Engagements Vietnam War

A Hatchet Force or Hatchet Team was a special operations team of American and South Vietnamese members of MACV-SOG during the Vietnam War, who operated in small covert operations along the Ho Chi Minh trail from 1966. The units specialized in search and destroy missions and in locating missing American servicemen in Laos, Cambodia and North Vietnam.

Hatchet Force teams were organized under three field commands: Command and Control North (CCN), Command and Control Center (CCC) and Command and Control South (CCS).
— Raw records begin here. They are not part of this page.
/-- ENGINE_REST_LIMIT (R63, R150, R289): at the downbeat that ends the 256th consecutive rest bar of an engine. -/
def execEngineRestLimit (e : Engine) (s : State) : Answer :=
  s.engines <|
  if !s.atDownbeat then .next s else
  match e with
  | .dram c => if 257 ≤ (s.ch c).restBars && s.serving c then .next (s.failChannel c 2) else .next s
  | .nand n => if 257 ≤ (s.nch n).restBars && s.nchUp n then .next (s.failNand n 2) else .next s

/-! ### Streaming (R204 to R213) -/

/-- COOLING_EPOCH_BOUNDARY (R204, R206): the downbeat of a bar whose number is a multiple of 256 × PHRASES; where PHRASES changed
at this downbeat, the next multiple after it. -/
def execCoolingEpochBoundary (s : State) : Answer :=
  s.engines <|
  if s.atDownbeat && s.bar % (256 * max 1 (s.get Reg.TILE_COOL_EPOCH_PHRASES)) = 0 && s.tile.epochAt ≠ s.bar then .next s.epochBoundary else .next s

/-- COOLING_SWEEP_STEP (R204): the running sweep passes its next word. -/
def execCoolingSweepStep (e : SecDed) (s : State) : Answer :=
  s.engines <|
  if s.tile.sweepStopped then .next s else .next (s.sweepStep e)

/-- TILE_SELECT (R207, R210, R211): the selection scan of a channel takes its next tile. -/
def execTileSelect (c : Fin 8) (e : SecDed) (s : State) : Answer := s.engines <| .next (s.scan c e)

/-- TILE_COPY_READ_DONE (R208): the tile buffer holds the whole tile; `errs` are the lines that read with errors. -/
def execTileCopyReadDone (tile : Nat) (errs : List (Fin 1024 × LineRead)) (s : State) : Answer :=
  s.engines <|
  match s.tile.flights.find? fun k => k.tile = tile && k.copy.isNone with
  | none => .next s
  | some k => if s.jobLeft (k.frame % 8) .stream k.frame then .next s else .next (s.copyRead k errs)

/-- SEGMENT_COPY_ENTRY (R209): a copy leaves its ENCRYPT_STREAM engine. -/
def execSegmentCopyEntry (tile : Nat) (s : State) : Answer :=
  s.engines <|
  match s.tile.flights.find? fun k => k.tile = tile && k.copy.isSome && k.seg.isNone with
  | some k => (match k.copy with
    | some y => .next (s.enterSegment k y)
    | none => .next s)
  | none => .next s

/-- STREAM_SEGMENT_CLOSE (R209): the Deck engine may close the open stream segment at any time. -/
def execStreamSegmentClose (s : State) : Answer :=
  s.engines <|
  match s.deck.segs.find? fun g => g.kind = .stream && !g.closed with
  | some g => .next (s.closeSegment g.num)
  | none => .next s

/-- SEGMENT_COMMIT (R209, R291): a closed STREAM or GC segment whose every share is programmed. -/
def execSegmentCommit (seg : Nat) (s : State) : Answer :=
  s.engines <|
  match s.deck.segs.find? fun g => g.num = seg && g.closed && (g.kind = .stream || g.kind = .gc) with
  | some g => if s.segWritten seg then .next (s.commitSegment g) else .next s
  | none => .next s

/-- SEGMENT_ABANDON (R291): a stream segment that can no longer commit within its 256 bars. -/
def execSegmentAbandon (seg : Nat) (s : State) : Answer :=
  s.engines <|
  match s.deck.segs.find? fun g => g.num = seg && g.kind = .stream with
  | some g => if s.segLate g then .next (s.abandonSegment g 1) else .next s
  | none => .next s

/-- STREAM_TOKEN_ADD (R210): once at each phrase start. -/
def execStreamTokenAdd (s : State) : Answer :=
  s.engines <|
  if s.atDownbeat && s.phraseStart && s.tile.tokenPhrase ≠ s.bar then .next s.addTokens else .next s

/-- NMAX_RECOMPUTE (R213, R223): at a phrase start, and at the downbeat after its inputs ask for it, from start-up step 8 on. -/
def execNmaxRecompute (s : State) : Answer :=
  s.engines <|
  if s.atDownbeat && s.portsUp && (s.phraseStart || s.tile.recompute) then .next s.recomputeBudget else .next s

/-- PERSISTENCE_ASSURED (R223): after start-up. -/
def execPersistenceAssured (s : State) : Answer :=
  s.engines <|
  if !s.assured && s.get Reg.SYS_STATE_STEP = 15 && decide (64 ≤ s.tile.assuredRun) then .next s.regainAssured else .next s

/-- PERSIST_POLICY_SET (R224). -/
def execPersistPolicySet (p : Pkt) (s : State) : Answer := .next (persistPolicySetOp.command p s)

/-- STREAM_TUNE (R225). -/
def execStreamTune (p : Pkt) (s : State) : Answer := .next (streamTuneOp.command p s)

/-- PERSIST_STATUS (R226). -/
def execPersistStatus (p : Pkt) (s : State) : Answer := .next (persistStatusOp.command p s)

/-! ### Triggers (R230, R231, R235, R340) -/

/-- PFAIL_N has been low for 1,600 slots: the filtered level falls, and cause 1 is latched while PFAIL_EN is 1, once for a fall (R231). A
committed or failed save that waits for the dwell ends in shut-down (R252). -/
def State.pfailLatch (s : State) : State :=
  let s := s.set Reg.TILE_SAVE_STAT_PFAIL 0
  let s := if s.flag Reg.TILE_SAVE_CTL_PFAIL_EN && !s.save.pfailTaken then
      (s.updSave fun x => { x with pfailTaken := true }).latchSave 1 false else s
  if s.saveState = saveCommitted || s.saveState = saveFailed then s.endSave else s
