/-- The power-up is armed (R347): WAIT_START. A START latched before acts now; a first sample of PWR_GO high after a cold
power-on is stuck high (R349, R350). -/
def State.armPower (s : State) (goStuck : Bool) : State :=
  let s := (s.set Reg.SEQ_STAT_STATE seqWait).set (Reg.GUARD_OUT_OUT 1) 1
  let s := s.updPwr fun x => { x with waitBar := s.bar, go := x.startLatched, startLatched := false }
  let s := if s.pwr.go then s.set Reg.SEQ_STAT_START_SRC 2 else s
  if goStuck && s.get Reg.SEQ_CTL_MODE ≠ 1 then
    let c := s.flag Reg.SEQ_CTL_AUTO_CASCADE
    (((s.set Reg.SEQ_STAT_PWR_GO 1).set Reg.SEQ_STAT_STUCK 2).setB Reg.SEQ_STAT_CASCADE_NOW c).raise 0x1EA [d1 1, d1 (bit c)]
  else s

/-- The power-up completes (R354). -/
def State.powerOn (s : State) : State :=
  let t := s.tickNow
  let s := ((s.set Reg.SEQ_STAT_STATE seqOn).set Reg.SEQ_STAT_SEQ_OUT 1).set Reg.SEQ_LAST_UP_TICKS t
  s.raise 0x1E1 [d2 t]

/-- Every rail in use is good. -/
def State.allGood (s : State) : Bool := (rails.filter s.railUsed).all s.railGood

def railAt (n o : Nat) : Nat := 0xC8100 + 0x20 * n + o

/-- Tick 0 of a power-up (R348, R351, R353, R356): with no rail in use it completes at once. The table as it now stands comes into force
(R364; DEDUCED, notes/assumptions/90.md); a judgement of PWR_GO holds for the power-up that it let start (R350). -/
def State.beginPower (s : State) : State :=
  let s := if s.seqState = seqWait then s else (s.set Reg.SEQ_STAT_STUCK 0).set Reg.SEQ_STAT_CASCADE_NOW 0
  let s := (((s.set Reg.SEQ_STAT_STATE seqUp).set Reg.SEQ_STAT_GOOD 0).set Reg.SEQ_LIVE_EN 0).set Reg.SEQ_LIVE_PG 0
  let s := s.updPwr fun x => { x with
    tick0 := s.bar, go := false, fault := none, glitch := s.get Reg.SEQ_TIMING_GLITCH_BARS, inUse := s.get Reg.SEQ_CTL_RAIL_EN
    rails := x.rails.map fun r => { RailState.init with dropPhrase := r.dropPhrase } }
  let s := s.each rails fun s n =>
    (((s.updRail n fun r => { r with pmbus := s.word (railAt n 12) }).set (Reg.SEQ_RAIL_STAT_CHATTER n) 0).set (Reg.SEQ_RAIL_STAT_MARGIN n) 0).set (Reg.SEQ_RAIL_STAT_LOST n) 0
  let s := s.raise 0x1E0 [d1 (s.get Reg.SEQ_STAT_START_SRC), d1 (s.get Reg.SEQ_STAT_RETRIES)]
  if s.allGood then s.powerOn else s

/-- A reverse or shut-down completes (R355, R361): every rail in use has EN low and is finished. -/
def State.railsDone (s : State) : Bool := (rails.filter s.railUsed).all fun n => !(s.railEn n) && (s.rail n).finished

/-- A shut-down that follows SHIP_MODE's committed save writes the estimator's records and enters SHIP_PENDING (R341). -/
def State.checkDown (s : State) : State :=
  if !s.railsDone then s
  else if s.seqState = seqReversing then
    let s := ((s.set Reg.SEQ_STAT_STATE seqOff).set Reg.SEQ_LAST_DOWN_TICKS s.tickNow).set Reg.SEQ_DIS_DIS 0
    s.updPwr fun x => { x with offBar := s.bar }
  else if s.seqState = seqDown && s.sys.drain.isNone then
    let t := s.tickNow
    let forced := (rails.map fun n => if s.flag (Reg.SEQ_RAIL_STAT_FORCED n) then 2 ^ n else 0).sum
    let s := ((s.set Reg.SEQ_LAST_DOWN_TICKS t).set Reg.SEQ_DIS_DIS 0).raise 0x1E8 [d2 t, d2 forced]
    let ship := s.pack.ship && s.saveState = saveCommitted
    let s := s.when ship fun s =>
      (s.writeRecord.writeCycles.set Reg.PACK_STAT_STATE packShip).raise 0x1CE [d4 (s.get Reg.PACK_EAVAIL_JOULES)]
    let s := s.updPack fun x => { x with ship := ship }
    s.updSys fun x => { x with drain := some s.bar, pfailFell := !s.save.pfailPin, pfailRose := false }
  else s

/-- Rails whose EN has not risen have nothing to release; every FORCED is cleared. -/
def State.startDown (s : State) : State :=
  s.each rails fun s n => (s.set (Reg.SEQ_RAIL_STAT_FORCED n) 0).updRail n fun r => { r with finished := !(s.railEn n), low := none }

/-- The latch loses its arming to a reverse or shut-down (R376). -/
def State.disarm (s : State) : State :=
  if s.get (Reg.GUARD_OUT_OUT 1) = 0 then s else (s.set (Reg.GUARD_OUT_OUT 1) 0).set (Reg.GUARD_OUT_HW 1) 1

/-- Reverse tick 0 (R355). -/
def State.beginReverse (s : State) (f : Nat × Nat) : State :=
  let s := ((s.set Reg.SEQ_STAT_STATE seqReversing).set Reg.SEQ_STAT_SEQ_OUT 0).disarm
  let s := (s.updPwr fun x => { x with tick0 := s.bar, fault := none, minOff := s.get Reg.SEQ_OFF_MIN_OFF_MS }).startDown
  (s.raise 0x1E5 [d1 f.1, d1 f.2]).checkDown

/-- What a tick boundary begins: a reverse after a fault, or a power-up whose start was seen (R348, R355). -/
def State.tickPower (s : State) : State :=
  if !s.tickStart then s else
    match s.pwr.fault with
    | some f => if s.seqState = seqUp then s.beginReverse f else s
    | none => if s.pwr.go then s.beginPower else s

/-- PWR_GO_START (R348, R350): PWR_GO has been high for 16 bars. -/
def execPwrGoStart (s : State) : Answer :=
  s.powered <|
  let s := s.set Reg.SEQ_STAT_PWR_GO 1
  if s.seqState = seqWait && !s.cascade && s.get Reg.SEQ_STAT_STUCK = 0 && !s.pwr.go then
    .next ((s.set Reg.SEQ_STAT_START_SRC 1).updPwr fun x => { x with go := true })
  else .next s

/-- START (R349). -/
def opStart (_ : Pkt) (s : State) : OpResult :=
  let reply := fun (s : State) => OpResult.ok s (s.words [0xC8004])
  let st := s.seqState
  if st = seqNotStarted then reply (s.updPwr fun x => { x with startLatched := true })
  else if st = seqWait then reply ((s.set Reg.SEQ_STAT_START_SRC 2).updPwr fun x => { x with go := true })
  else if st = seqHalted then
    let s := (((s.set Reg.SEQ_STAT_RETRIES 0).set Reg.SEQ_STAT_START_SRC 2).set (Reg.GUARD_OUT_OUT 1) 1).unhalt
    reply (s.updPwr fun x => { x with go := true })
  else .refuse s stForbids

/-- SEQ_IN_START (R351): SEQ_IN has been high for 16 bars. -/
def execSeqInStart (s : State) : Answer :=
  s.powered <|
  if s.seqState = seqWait && s.cascade && !s.pwr.go then
    let s := (s.set Reg.SEQ_STAT_SEQ_IN 1).set Reg.SEQ_STAT_START_SRC 3
    .next (s.updPwr fun x => { x with go := true })
  else if s.seqState = seqWait then .next (s.set Reg.SEQ_STAT_SEQ_IN 1) else .next s

/-- PWR_GO_STUCK_LOW (R350): START_WAIT ticks after WAIT_START without a start; in TIME mode. -/
def execPwrGoStuckLow (s : State) : Answer :=
  s.powered <|
  let w := s.get Reg.SEQ_TIMING_START_WAIT
  if s.seqState = seqWait && !s.cascade && !s.pwr.go && s.get Reg.SEQ_STAT_STUCK = 0 && w ≠ 0
      && decide (s.pwr.waitBar + 64 * w ≤ s.bar) then
    let c := s.flag Reg.SEQ_CTL_AUTO_CASCADE
    .next ((((s.set Reg.SEQ_STAT_PWR_GO 0).set Reg.SEQ_STAT_STUCK 1).setB Reg.SEQ_STAT_CASCADE_NOW c).raise 0x1EA [d1 0, d1 (bit c)])
  else .next s

/-- RAIL_ENABLE (R352): EN_n rises at tick ON_DELAY. -/
def execRailEnable (n : Fin 16) (s : State) : Answer :=
  s.powered <|
  if s.seqState = seqUp && s.pwr.fault.isNone && s.railUsed n && !(s.railEn n) && decide (s.pwr.tick0 ≤ s.bar)
      && decide (s.get (Reg.SEQ_RAIL_CFG_ON_DELAY n) ≤ s.tickNow) then
    .next ((s.setBit Reg.SEQ_LIVE_EN n true).updRail n fun r => { r with from' := s.bar, low := none })
  else .next s

/-- RAIL_GOOD (R352, R354): PG_n has been high for 64 × STABLE bars; VOUT_MODE, read once per power-up (R365). -/
def execRailGood (n : Fin 16) (linear : Bool) (s : State) : Answer :=
  s.powered <|
  if s.seqState = seqUp && s.railEn n && !(s.railGood n) && (s.rail n).low.isNone
      && decide ((s.rail n).from' + 64 * max 1 (s.get (Reg.SEQ_RAIL_CFG_STABLE n)) ≤ s.bar) then
    let s := (s.setBit Reg.SEQ_STAT_GOOD n true).setBit Reg.SEQ_LIVE_PG n true
    let s := (s.set (Reg.SEQ_RAIL_STAT_UP_TICK n) (satW 13 s.tickNow)).updRail n fun r => { r with linear := linear }
    .next (if s.allGood then s.powerOn else s)
  else .next s

/-- RAIL_PG_TIMEOUT (R352): not good by tick ON_DELAY + PG_TIMEOUT. -/
def execRailPgTimeout (n : Fin 16) (s : State) : Answer :=
  s.powered <|
  if s.seqState = seqUp && s.pwr.fault.isNone && s.railUsed n && !(s.railGood n)
      && decide (s.get (Reg.SEQ_RAIL_CFG_ON_DELAY n) + s.get (Reg.SEQ_RAIL_DIS_PG_TIMEOUT n) ≤ s.tickNow) then
    .next ((s.raise 0x1E2 [d1 n, d2 s.tickNow]).powerFault n 1)
  else .next s

/-! ### PG in sequence and in service (R353, R358) -/

/-- GLITCH_BARS as in force (R364). -/
def State.glitchBars (s : State) : Nat := s.pwr.glitch

/-- PG_DROP (R353, R358): PG_n falls after it has been high. -/
def execPgDrop (n : Fin 16) (s : State) : Answer :=
  s.powered <|
  if (s.seqState = seqUp || s.seqState = seqOn) && s.railEn n && (s.rail n).low.isNone then
    .next ((s.setBit Reg.SEQ_LIVE_PG n false).updRail n fun r => { r with low := some s.bar })
  else .next s

/-- A drop of GLITCH_BARS or more: a fault of the power-up, or the loss of the rail and of what it feeds (R353, R358). -/
def State.railDropped (s : State) (n : Nat) : State :=
  if s.seqState = seqUp then (s.setBit Reg.SEQ_STAT_GOOD n false).powerFault n 2
  else if s.flag (Reg.SEQ_RAIL_STAT_LOST n) then s
  else
    let d := s.get (Reg.SEQ_RAIL_FEED_DCH n)
    let k := s.get (Reg.SEQ_RAIL_FEED_NCH n)
    let s := (s.set (Reg.SEQ_RAIL_STAT_LOST n) 1).raise 0x1E9 [d1 n, d1 d, d2 k]
    let s := s.each (channels.filter fun c => bitAt d c && s.serving c) fun s c => s.failCause c 4
    s.each (nandChannels.filter fun c => bitAt k c && s.nchUp c) fun s c => s.updNch c fun x => { x with failNext := some 3 }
Operating in small groups, usually three American Special Forces soldiers – a team leader, a radioman and a medic – and 20–40 indigenous soldiers, the teams' purpose was to "probe the border areas looking for a fight". Hatchet Force teams remained in operation until each field command was deactivated; for CCN this was on 16 October 1972, CCC on 18 October 1972, and CCS in January 1973.

During the siege of Khe Sanh, the United States Marine Corps airfield, Hatchet Forces operated out of Firebase-3. While the Hatchet team consisted of six American special forces and 32 indigenous soldiers, the firebase held 131 Americans and 457 Special Commando Units of indigenous soldiers. The Hatchet teams were used as strike forces, operating in the jungle against targets located by recon teams operating from Khe Sanh.

On 30 December 1968 a Hatchet Force of 40 men under the command of 1st Lt. James R. Jerson was inserted one mile east of the Laos/Cambodian border to search for the missing Sergeant Robert Francis Scherdin. The Hatchet force triggered a claymore and were then attacked by two company-sized NVA forces. Three and a half hours later the Hatchet Force managed to blast a landing zone from which they were extracted with 50% casualties, including Jerson. Jerson's second in command, Robert L. Howard, later received the Medal of Honor. A second team of Montagnards were sent in in January 1969 and spent four days searching for Scherdin, before being killed in a helicopter crash after extraction. Scherdin remains listed as missing in action.